Added Withee: “That was really hard. When we’d practice it, (Bernard) would get on help side, and we’d be like, ‘No, Maeghan. No help side. No help side.’ Again practice (for) Wheaton, we said there is definitely no hep side here. They’re very coachable, and they have an open mind.”

Bell scored just four points, all in the second half, and didn’t make a 3-pointer. Against Wheaton, who scored 36 points in Presque Isle’s 58-53 overtime win over Maine Central Institute and 35 in the Wildcats’ 55-52 upset of top-seed Hermon on Wednesday, Bernard, Guimond, and Bodhi Littlefield will likely rotate defending Wheaton.

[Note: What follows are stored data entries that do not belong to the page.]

/-! ### Waits that end -/

/-- How an operation of a node that may wait for a window goes on from its progress: whether it is a sink, and the
trial. -/
def resumeOf (i : Instr) : Option (Bool × (List Nat → State → Try)) :=
  match i with
  | .wrd _ w _ => some (false, fun _ => tryWrd w.toNat)
  | .wrdb _ w _ => some (false, fun _ => tryWrdb w.toNat)
  | .wup _ w _ => some (true, fun _ => tryWup w.toNat)
  | .wfl _ w _ => some (true, tryWfl w.toNat)
  | .wflb _ w _ => some (true, tryWflb w.toNat)
  | .wsh _ w _ => some (true, fun _ => tryWsh w.toNat)
  | .wmark _ w _ => some (true, tryWmark w.toNat)
  | .weos _ w _ => some (true, tryWeos w.toNat)
  | .wspl _ o w _ => some (true, tryWspl o w.toNat)
  | .psrc _ n _ => some (true, fun _ => tryPsrc n.toNat)
  | .psnk _ j n _ => some (true, tryPsnk j.toNat n.toNat)
  | .mldb _ _ => some (true, fun _ => tryMldb)
  | .mclm _ n _ => some (true, fun _ => tryMclm n.toNat)
  | .mrel _ n _ => some (true, fun _ => tryMrel n.toNat)
  | .mrow _ x g j o _ => some (true, tryMrow x g false j.toNat o.toNat)
  | .mrowt _ x g j o _ => some (true, tryMrow x g true j.toNat o.toNat)
  | .loopn x => some (true, tryLoopn x)
  | .splins _ w _ => some (true, trySpl 0 w.toNat)
  | .splrem _ w _ => some (true, trySpl 1 w.toNat)
  | .splbnd _ w _ => some (true, trySpl 2 w.toNat)
  | _ => none

/-- The oldest operation in flight of a node of a strand that runs. -/
def State.oldest? (s : State) (k copy slot : Nat) : Option (Strand × Instr × Pend) :=
  match s.strand? k with
  | none => none
  | some x =>
    if x.phase = .run ∧ x.save.free then
      match x.run with
      | none => none
      | some r =>
        match r.node? copy slot, r.blk.instr? slot with
        | some n, some i => n.pend.head?.map fun p => (x, i, p)
        | _, _ => none
    else none

/-- A waiting operation goes on where its wait is of the kind given. -/
def State.waitEnd (s : State) (k copy slot : Nat) (kind : Why → Bool) : State :=
  match s.oldest? k copy slot with
  | none => s
  | some (_, i, p) =>
    if kind p.why then
      match resumeOf i with
      | some (sink, t) => s.again p sink (tgtA i) (tgtB i) (t p.prog)
      | none => s
    else s

/-- WINDOW_READ_WAIT_END (R150). -/
def execWindowReadWaitEnd (k copy slot : Nat) (s : State) : Host.Outcome State Fault Refusal :=
  .next (s.waitEnd k copy slot fun w => match w with
    | .winRead _ _ _ | .opRead _ _ _ => true
    | _ => false)

/-- WINDOW_FILL_WAIT_END (R146, R150). -/
def execWindowFillWaitEnd (k copy slot : Nat) (s : State) : Host.Outcome State Fault Refusal :=
  .next (s.waitEnd k copy slot fun w => match w with
    | .winFill _ _ _ | .opFill _ _ | .order => true
    | _ => false)

/-! ### Channels -/

/-- CHANNEL_FILL (R155, R156): the oldest fill on the link of window w of strand k that may be performed. -/
def execChannelFill (k w : Nat) (s : State) : Host.Outcome State Fault Refusal := .next (s.fillOnce k w)

/-- SPILL_RING_DRAIN (R156): the ring's oldest entry enters the window. -/
def execSpillRingDrain (k w : Nat) (s : State) : Host.Outcome State Fault Refusal :=
  .next (match s.win? k w with
    | none => s
    | some v =>
      if ¬ s.openTo k ∨ v.free = 0 ∨ v.frow ≠ 0 ∨ v.ring = 0 then s
      else
        match s.ringPieces k v .rd (v.placeAt v.rhead.toNat 0) v.placeBytes with
        | .error t => t
        | .ok ps =>
          let rows := imageRows v.rowBytes v.rpe (ps.flatMap fun p => s.mem.readN p.1 p.2.2)
          let s := s.countPieces (k / 256) ps
          let first := rows.headD Row.zero
          (s.fillWin k w (v.stampAt (ringKey v.rhead)) fun v =>
            if first.tag = .mark then v.putMarker first.data.toNat else rows.foldl (fun v r => v.putRow r) v).modWin k w
            fun v => { v with rhead := v.rhead + 1, stamps := del (ringKey v.rhead) v.stamps })

/-- CHANNEL_END_OF_STREAM (R155): the marker that the producer's end put on the link enters the window or the ring; no
marker joins an end of stream that already lies there. The filler becomes none. -/
def execChannelEndOfStream (k w : Nat) (s : State) : Host.Outcome State Fault Refusal :=
  .next (s.eosOnce k w)

/-- The channels that strand k feeds get an end-of-stream marker on their links, after its last fill; fills it has not
applied are dropped with its block (R155). -/
def State.endChannels (s : State) (k : Nat) : State :=
  match s.strand? k with
  | none => s
  | some x => x.chans.foldl (fun s c => s.modWin c.2.1 c.2.2 fun v =>
      { v with link := (v.link.filter fun f => f.k != k) ++
          [{ k := k, hand := false, copy := 0, slot := eosSlot, row := v.markerRow 0x01, marker := true, fits := true,
             stamp := x.stamp }] }) s

/-- Fills of strand k that lie on links are given up with its suspended block (R119, R272). -/
def State.purgeFills (s : State) (k : Nat) : State :=
  match s.strand? k with
  | none => s
  | some x => x.chans.foldl (fun s c => s.modWin c.2.1 c.2.2 fun v =>
      { v with link := v.link.filter fun f => f.k != k || f.slot == eosSlot }) s

end Sys2Proof.Machine
end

“We’ve got to keep her in front of us,” Guimond said.

Winslow’s plan will be similar to how it defended Bell. A Miss Maine Basketball semifinalist, Wheaton’s speed off the dribble makes that difficult.

“The hesitation, changing speeds, changing direction. Just really having that eye contact with the hoop. When she changes that speed and direction, she really looks like she’s going to take a pull-up jumper, and she’ll explode right by you. She’s really fast. We’re fortunate we have some quick players that are great defenders as well,” Withee said. “I’d much rather make her prove herself behind the three than making layups. We talked about that. We need to take away layups.”

In two tournament wins, Wheaton accounted for 63 percent of Presque Isle’s offense. Stopping her might be impossible, but as Withee said, holding Wheaton to 20 points might be enough.

“Our goal is keep teams under 40. If we can keep Presque Isle under 40 (Saturday), I believe we can at least score 41,” Withee said.